Recorded data:
☆ ☆ ☆ ☆ ☆
/-- Whether PLEN matches the opcode. -/
def plenOk (b : List Byte) : Bool :=
  match (opRow (hOp b)).bind OpRow.bytes with
  | some n => 8 * hPlen b == n
  | none =>
    if hOp b = 0x0201 then hPlen b == 2 + ceilDiv (payAt b 8 4) 8 else hPlen b == 2 + payAt b 0 2

/-! ## Windows -/

def wget (s : State) (w : Nat) : WinSt := stGet (fun _ => WinSt.reset) s.wins w
def wset (w : Nat) (v : WinSt) (s : State) : State := { s with wins := stSet (fun _ => WinSt.reset) s.wins w v }
def wupd (w : Nat) (f : WinSt → WinSt) (s : State) : State := wset w (f (wget s w)) s

/-- The function of a window: 0 the physical function, p + 1 virtual function p. -/
def winFn (w : Nat) : Nat := if w < 64 then 0 else w - 63

/-- The register key of a window's HP_WIN_LAST. -/
def winLastKey (w : Nat) : Nat := if w < 64 then 0x1008 + 16 * w else vfKey (w - 64) 0x10008

/-- Bytes of a window, taken modulo its 64 KiB (R299). -/
def winBytes (s : State) (w off n : Nat) : List Byte :=
  (List.range n).map (fun i => memGet s.winMem (w * 65536 + (off + i) % 65536))

/-- Whether a packet opcode is one of DEVICE_STATUS and DEVICE_RESET, which the gates of R308 let pass. -/
def gateStatus (s : State) (op : Nat) : Nat :=
  if op = 0x0002 || op = 0x0001 then 0 else if s.fatal then 0x0506 else if s.booted then 0 else 0x0303

/-- Whether a window admits an opcode with its PARTITION (R309). -/
def winAdmits (w : Nat) (b : List Byte) : Bool :=
  let op := hOp b
  let p := hPart b
  let shape := if opBoth op then decide (p < 64) || p == 0xFFFF else if opDevice op then p == 0xFFFF else decide (p < 64)
  if w < 64 then shape
  else
    ((opRow op).map OpRow.vf).getD false &&
      (if op = 0x0001 then p == w - 64 || p == 0xFFFF else p == w - 64)

/-- The accepted, unstarted step launches of a partition. -/
def launchesOf (s : State) (p : Nat) : Nat :=
  sumNat (s.wins.map (fun e => (e.2.queue.filter (fun k =>
    hOp k.bytes == 0x0401 && hPart k.bytes == p &&
      (!k.started || ((pget s p).launches ++ (pget s p).held ++ (pget s p).held2).contains k.id))).length))

/-- The acceptance checks of Table HOST.8 after the reply address: the first status that applies, or 0. -/
def acceptStatus (s : State) (w : Nat) (b : List Byte) : Nat :=
  let op := hOp b
  if hFlags b / 8 ≠ 0 || hRvec b / 2 ^ 13 ≠ 0 || leAt b 28 4 ≠ 0 then 0x0101
  else if (opRow op).isNone then 0x0102
  else if gateStatus s op ≠ 0 then gateStatus s op
  else if !winAdmits w b then 0x0403
  else if !plenOk b then 0x0105
  else if hRvec b % 2 ^ 11 ≥ (if w < 64 then 2048 else 32) then 0x0107
  else if 64 ≤ (wget s w).queue.length then 0x0205
  else if op = 0x0401 && 16 ≤ launchesOf s (hPart b) then 0x0205
  else 0

/-! ## Replies (R306) -/

/-- The 32 bytes of a reply record (Table HOST.11). -/
def replyBytes (b : List Byte) (kind status result detail ns : Nat) : List Byte :=
  leBytes 2 status ++ leBytes 2 kind ++ leBytes 4 (hSeq b) ++ leBytes 4 (hRslot b) ++ leBytes 2 (hOp b) ++
    leBytes 2 (hPart b) ++ leBytes 8 result ++ leBytes 4 detail ++ leBytes 4 ns

/-- Writes a reply record and then, when RVEC bit `bit` asks for it, signals (R306). `rec` says whether the record is
written. -/
def reply (w : Nat) (b : List Byte) (kind status result detail bit : Nat) (record : Bool) (s : State) : State :=
  let s := if record && hRaddr b ≠ 0 then
    fnSend (winFn w) (.write (hRaddr b) (replyBytes b kind status result detail s.ns)) s else s
  if bitAt (hRvec b) bit then sendMsix (winFn w) (hRvec b % 2 ^ 11) s else s

/-- Records a rejection or a stall in HP_WIN_LAST (Table HOST.22). -/
def winLast (w status slot : Nat) (s : State) : State :=
  rupd (winLastKey w) (fun v => wPut (wPut v 31 16 status) 9 0 slot) s

/-- Takes a packet whose CRC has checked: accepts or rejects it and moves the head (R303). -/
def takePacket (w : Nat) (b : List Byte) (s : State) : State :=
  let u := wget s w
  let slot := u.head
  let s := wset w { u with head := (u.head + ceilDiv (40 + 8 * hPlen b) 64) % 1024 } s
  if hRaddr b % 32 ≠ 0 then winLast w 0x0106 slot s
  else
    let st := acceptStatus s w b
    if st ≠ 0 then reply w b 2 st 0 0 11 true (winLast w st slot s)
    else
      let k : Pkt := { id := s.nextPkt, win := w, bytes := b, started := false, silent := false }
      reply w b 0 0 0 0 11 (bitAt (hFlags b) 0) (tallyHub 0 0x0531 1 none
        (wupd w (fun u => { u with queue := u.queue ++ [k] }) { s with nextPkt := s.nextPkt + 1 }))

/-- Whether a write of `n` bytes at `off` touches one of the `m` bytes at `a`, all modulo 64 KiB. -/
def winTouch (off n a m : Nat) : Bool :=
  (List.range m).any (fun i => decide (((a + i) % 65536 + 65536 - off % 65536) % 65536 < n))

/-- Examines the packet at the head of a window after a write of `n` bytes at `off` (R301, R302). The same write may
complete several packets one after the other. -/
def examine (w off n : Nat) : Nat → State → State
  | 0, s => s
  | fuel + 1, s =>
    let u := wget s w
    if u.stalled then s
    else
      let h := u.head * 64
      let hd := winBytes s w h 32
      if hVersion hd ≠ 2 || hPlen hd > 507 then
        if winTouch off n (h + 31) 1 then
          winLast w (if hVersion hd ≠ 2 then 0x0104 else 0x0105) u.head (wset w { u with stalled := true } s)
        else s
      else
        let l := 32 + 8 * hPlen hd
        let tr := winBytes s w (h + l) 8
        if winTouch off n (h + l + 4) 4 && leAt tr 4 4 == 0xEE0D0000 + hSeq hd % 65536 then
          let b := winBytes s w h l
          if leAt tr 0 4 = crc32c b then examine w off n fuel (takePacket w b s)
          else rupd (winLastKey w) (fun v => wSatAdd v 15 10 1) s
        else s

/-- A write that lands in a command window. A function in D3hot accepts none (R289). -/
def writeWindow (w off : Nat) (d : List Byte) (s : State) : State :=
  if nsHas s.d3 (winFn w) then s
  else
    let s := { s with winMem := d.zipIdx.foldl (fun m e => memSet m (w * 65536 + (off + e.2) % 65536) e.1) s.winMem }
    examine w off d.length 64 s

/-- Whether the host's link carries a memory access to a function: the link is up, H0 is there, and the function is in D0
(R289, R414). -/
def hostReaches (s : State) (fn : Nat) : Bool := wBit (rget s 0x100) 10 && !hubAbsent s 0 && !nsHas s.d3 fn

/-- Counts a host memory request (HP_REQ): it carries its function's partition or the privileged marker. -/
def hostReq (fn : Nat) (addr : Option Nat) (s : State) : State :=
  tallyHub 0 0x0530 1 (some { part := fn - 1, engine := 17, site := 0, level := if fn = 0 then 1 else 2, cls := 0, addr := addr }) s

def execCommandWindowWrite (w : Fin 128) (off : Fin 65536) (d : List Byte) (s : State) : Res :=
  .next (if hostReaches s (winFn w) then writeWindow w off d (hostReq (winFn w) none s) else s)

/-- HP_WIN_CTL.RESET: the head and the state become 0 (R302). -/
def resetWindow (w : Nat) (s : State) : State := wupd w (fun u => { u with head := 0, stalled := false }) s

def execWindowReset (w : Fin 128) (s : State) : Res :=
  .next (if hostReaches s (winFn w) then resetWindow w (hostReq (winFn w) none s) else s)
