/-! ## The partition's clusters -/

/-- The clusters of a partition in ascending order of the partition cluster index: physical numbers. -/
def partClus (s : State) (p : Nat) : List Nat :=
  (List.range 16).flatMap (fun t => (List.range 16).filterMap (fun l =>
    if bitAt (pget s p).mask (4 * t + l / 4) then clPhys s t l else none))

/-- Changes a KVD register in every cluster of a partition. -/
def kvAll (p o : Nat) (f : Word → Word) (s : State) : State := (partClus s p).foldl (fun s k => cluUpd k o f s) s

/-! ## Reads and writes of the engine, through port B (R189) -/

/-- Reads a number of `n` bytes within a block. A block that delivers poison ends the edit with a hardware fault. -/
def dRd (k off n : Nat) : Eng Nat := do
  let s ← get
  let (d, s) := csRead k (off / 64) (csCount k 1 none s)
  match d with
  | some b =>
    set s
    pure (leAt b (off % 64) n)
  | none => engFail 0x0503

/-- Writes a number of `n` bytes within a block. -/
def dWr (k off n v : Nat) : Eng Unit :=
  modify (fun s => csWriteIn k (off / 64) (off % 64) (leBytes n v) (csCount k 1 none s))

/-- Reads a block. -/
def dRdBlk (k b : Nat) : Eng (List Byte) := do
  let s ← get
  let (d, s) := csRead k b (csCount k 1 none s)
  match d with
  | some d =>
    set s
    pure d
  | none => engFail 0x0503

/-- Writes a block. -/
def dWrBlk (k b : Nat) (d : List Byte) : Eng Unit := modify (fun s => csWrite k b d (csCount k 1 none s))

/-- Adds to a refcount word (R190): the value it held. -/
def dAdd (k off : Nat) (v : Nat) : Eng Nat := do
  let s ← get
  let (o, s) := csAtomic k off .add32 v none (csCount k 1 none s)
  match o with
  | some o =>
    set s
    pure o
  | none => engFail 0x0503

/-- Blocks of zeros, all written: their words and check bytes are zero, which is a valid code word. -/
def csZeroBlks (k b n : Nat) (s : State) : State :=
  { s with csram := memZero s.csram (csKey k (64 * b)) (64 * n)
           csChk := memZero s.csChk (csBlk k b * 16) (16 * n)
           csWr := nsAddRange s.csWr (csBlk k b) n }

/-! ## The directory area (Table KV.5) -/

/-- Pool frames per column. -/
def poolFrames (d : DirSt) : Nat := 8192 - d.kvFirst

/-- First byte of each part of the area. -/
def offHead (d : DirSt) : Nat := 64 * d.base
def offSeq (d : DirSt) : Nat := offHead d + 64 * ceilDiv (8 * d.nlh) 64
def offRef (d : DirSt) : Nat := offSeq d + 64 * ceilDiv (4 * d.maxSeq) 64
def offFree (d : DirSt) : Nat := offRef d + 128 * poolFrames d
def offBmap (d : DirSt) : Nat := offFree d + 64 * ceilDiv (4 * poolFrames d) 64

/-- Blocks that remain for the directory-block bitmap and the pool, and the pool's blocks: one bitmap block serves 512.
DEDUCED (log entry 31). -/
def restBlks (d : DirSt) : Nat := d.limit + 1 - offBmap d / 64
def poolBlks (d : DirSt) : Nat := restBlks d - ceilDiv (restBlks d) 513
def poolFirst (d : DirSt) : Nat := d.limit + 1 - poolBlks d

/-- Word index of a pool frame: column position 2 · logical core + column, and frame (Table KV.5). -/
def frameIdx (d : DirSt) (colPos frame : Nat) : Nat := colPos * poolFrames d + frame - d.kvFirst

def refOff (d : DirSt) (idx : Nat) : Nat := offRef d + 4 * idx

/-- Reads one bit of a bitmap. -/
def bmGet (k off i : Nat) : Eng Bool := do
  let b ← dRd k (off + i / 8) 1
  pure (bitAt b (i % 8))

/-- Writes one bit of a bitmap: 1 is free. DESIGN CHOICE (log entry 31). -/
def bmPut (k off i : Nat) (v : Bool) : Eng Unit := do
  let b ← dRd k (off + i / 8) 1
  dWr k (off + i / 8) 1 (putFld b (i % 8) (i % 8) (b2n v))

/-- The free entries of a bitmap of `n` bits, one bitmap block at a time. -/
def bmFree (k off n : Nat) : Nat → Eng (List Nat)
  | 0 => pure []
  | m + 1 => do
    let i := ceilDiv n 512 - (m + 1)
    let b ← dRdBlk k (off / 64 + i)
    let here := (List.range 512).filter (fun j => decide (512 * i + j < n) && bitAt (listAt b (j / 8) 0).toNat (j % 8))
    let r ← bmFree k off n m
    pure (here.map (fun j => 512 * i + j) ++ r)

/-! ## Partitions and generations -/

/-- The directory of a partition; without one its edits fail with the state status. -/
def theDir (p : Nat) : Eng DirSt := do
  let s ← get
  match (pget s p).dir with
  | some d => pure d
  | none => engFail 0x0304

def setDir (p : Nat) (d : DirSt) : Eng Unit := modify (pupd p (fun q => { q with dir := some d }))

def updDir (p : Nat) (f : DirSt → DirSt) : Eng Unit := do
  let d ← theDir p
  setDir p (f d)

/-- The generation that edits build: G + 1, or G + 2 while a COMMIT waits (R196, R198). -/
def building (d : DirSt) : GenSt := if d.pend then d.g2 else d.g1
def setBuilding (d : DirSt) (g : GenSt) : DirSt := if d.pend then { d with g2 := g } else { d with g1 := g }

def updGen (p : Nat) (f : GenSt → GenSt) : Eng Unit := updDir p (fun d => setBuilding d (f (building d)))

/-- The number of the generation that edits build. -/
def buildNum (d : DirSt) : Nat := (d.gen + if d.pend then 2 else 1) % 2 ^ 32

def seqKey (k i : Nat) : Nat := k * 2 ^ 20 + i

/-- The descriptor pointer of a sequence index in a slot of the sequence table: 0 even, 1 odd generations (R186). -/
def slotPtr (d : DirSt) (k i parity : Nat) : Eng Nat := dRd k (offSeq d + 4 * i + 2 * parity) 2

/-- The descriptor pointer in the current generation. -/
def curPtr (d : DirSt) (k i : Nat) : Eng Nat := slotPtr d k i (d.gen % 2)

/-- The descriptor pointer in G + 1. -/
def nextPtr (d : DirSt) (k i : Nat) : Eng Nat := slotPtr d k i ((d.gen + 1) % 2)

/-- The descriptor pointer in the generation under construction; G + 2 keeps its changed pointers until its slot is
free. -/
def bldPtr (d : DirSt) (k i : Nat) : Eng Nat :=
  if d.pend && d.g2.ptrs.any (fun e => e.1 == seqKey k i) then pure (stGet (fun _ => 0) d.g2.ptrs (seqKey k i))
  else nextPtr d k i

/-- Sets the pointer in the generation under construction. -/
def setPtr (p k i v : Nat) : Eng Unit := do
  let d ← theDir p
  if !d.pend then dWr k (offSeq d + 4 * i + 2 * ((d.gen + 1) % 2)) 2 v
  updGen p (fun g => { g with ptrs := stIns (seqKey k i) v (stDel g.ptrs (seqKey k i)) })

/-! ## Directory blocks -/

/-- Which free directory block an allocation takes: the manual does not say. -/
def pickFree (l : List Nat) : Eng Nat :=
  match l with
  | [] => engFail 0x0204
  | [a] => pure a
  | a :: r => do
    let s ← get
    let (v, s) := takeFree s
    set s
    pure (listAt (a :: r) (v % (r.length + 1)) a)

/-- Allocates a directory block for the generation under construction. -/
def allocBlk (p k : Nat) : Eng Nat := do
  let d ← theDir p
  let free ← bmFree k (offBmap d) (poolBlks d) (ceilDiv (poolBlks d) 512)
  let i ← pickFree free
  bmPut k (offBmap d) i false
  let b := poolFirst d + i
  dWrBlk k b (zeros 64)
  updGen p (fun g => { g with made := nsAdd g.made (csBlk k b) })
  pure b

/-- Returns a directory block to the pool. -/
def freeBlk (d : DirSt) (k b : Nat) : Eng Unit := bmPut k (offBmap d) (b - poolFirst d) true

/-- A block that the generation under construction may write: itself when it was made for it, else a copy (R196). -/
def ownBlk (p k b : Nat) : Eng Nat := do
  let d ← theDir p
  if b = 0 then allocBlk p k
  else if nsHas (building d).made (csBlk k b) then pure b
  else do
    let c ← dRdBlk k b
    let n ← allocBlk p k
    dWrBlk k n c
    updGen p (fun g => { g with old := nsAdd g.old (csBlk k b) })
    pure n

/-- Gives a block up in the generation under construction. -/
def dropBlk (p k b : Nat) : Eng Unit :=
  if b = 0 then pure ()
  else do
    let d ← theDir p
    if nsHas (building d).made (csBlk k b) then do
      freeBlk d k b
      updGen p (fun g => { g with made := nsDel g.made (csBlk k b) })
    else updGen p (fun g => { g with old := nsAdd g.old (csBlk k b) })

/-! ## The tree of a sequence (R187) -/

/-- A 16-bit pointer of a block; a missing block reads as missing pointers. -/
def ptrIn (k b slot : Nat) : Eng Nat := if b = 0 then pure 0 else dRd k (64 * b + 2 * slot) 2

/-- The layer of a layer-head. Eight bits hold its number plus one (R220). -/
def layerOf (d : DirSt) (lh : Nat) : Nat := listAt d.layers lh 0 % 255

/-- The layers of a model, ascending, and the layer-heads of one, ascending (R216). -/
def layersOf (d : DirSt) : List Nat := (List.range 255).filter (fun l => (List.range d.nlh).any (fun lh => layerOf d lh == l))
def layerHeads (d : DirSt) (l : Nat) : List Nat := (List.range d.nlh).filter (fun lh => layerOf d lh == l)

/-- The list block of local layer-head i and local block j under a descriptor. -/
def listBlk (k desc i j : Nat) : Eng Nat := do
  let h ← ptrIn k desc (8 + i / 32)
  let x ← ptrIn k h (i % 32)
  ptrIn k x (j / 8)

/-- A page-table entry under a descriptor. -/
def pteAt (k desc i j : Nat) : Eng Nat := do
  let l ← listBlk k desc i j
  if l = 0 then pure 0 else dRd k (64 * l + 8 * (j % 8)) 8

/-- Makes the block at a pointer writable, and points the pointer at it. -/
def ownAt (p k b slot : Nat) : Eng Nat := do
  let o ← ptrIn k b slot
  let n ← ownBlk p k o
  if n ≠ o then dWr k (64 * b + 2 * slot) 2 n
  pure n

/-- The writable descriptor of a sequence index in the generation under construction. -/
def ownDesc (p k i : Nat) : Eng Nat := do
  let d ← theDir p
  let o ← bldPtr d k i
  let n ← ownBlk p k o
  if n ≠ o then setPtr p k i n
  pure n

/-- Writes a page-table entry in the generation under construction. -/
def putPte (p k seqI i j v : Nat) : Eng Unit := do
  let de ← ownDesc p k seqI
  let h ← ownAt p k de (8 + i / 32)
  let x ← ownAt p k h (i % 32)
  let l ← ownAt p k x (j / 8)
  dWr k (64 * l + 8 * (j % 8)) 8 v

/-! ## Head map (R184) -/

/-- A head-map entry. -/
structure HeadEnt where
  base : Nat
  spread : Nat
  expfmt : Nat
  strict : Bool
  deriving DecidableEq, Repr

def headEnt (w : Nat) : HeadEnt :=
  { base := fld w 7 0, spread := fld w 15 8 + 1, expfmt := fld w 19 16, strict := bitAt w 20 }

/-- The head map as a shard holds it. -/
def readHeads (d : DirSt) (k : Nat) : Eng (List HeadEnt) :=
  engMap (fun lh => do
    let w ← dRd k (offHead d + 8 * lh) 8
    pure (headEnt w)) (List.range d.nlh)

/-- The head map as the generation under construction has it. -/
def bldHeads (d : DirSt) (k : Nat) : Eng (List HeadEnt) := do
  let hs ← readHeads d k
  pure (hs.zipIdx.map (fun e =>
    let g1 := stGet (fun _ => 0) d.g1.heads e.2
    let g2 := if d.pend then stGet (fun _ => 0) d.g2.heads e.2 else 0
    let v := if g2 ≠ 0 then g2 else g1
    if v = 0 then e.1 else { e.1 with expfmt := (v - 1) % 16, strict := bitAt (v - 1) 4 }))

/-- Where block b of a layer-head lies: the partition cluster index and the local block. -/
def blkPlace (n : Nat) (h : HeadEnt) (b : Nat) : Nat × Nat := ((h.base + b % h.spread) % n, b / h.spread)

/-- Whether a shard lies in a layer-head's stripe. -/
def inStripe (n : Nat) (h : HeadEnt) (k : Nat) : Bool := decide ((k + n - h.base % n) % n < h.spread)

/-- The local number of layer-head lh in shard k. -/
def localLh (n : Nat) (hs : List HeadEnt) (k lh : Nat) : Nat := ((hs.take lh).filter (fun h => inStripe n h k)).length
☆ ☆ ☆ ☆ ☆
- **Brief**
All lines in the entries above that include "launchesOf" should be found and copied.

- **The answer**
def launchesOf (s : State) (p : Nat) : Nat :=
  else if op = 0x0401 && 16 ≤ launchesOf s (hPart b) then 0x0205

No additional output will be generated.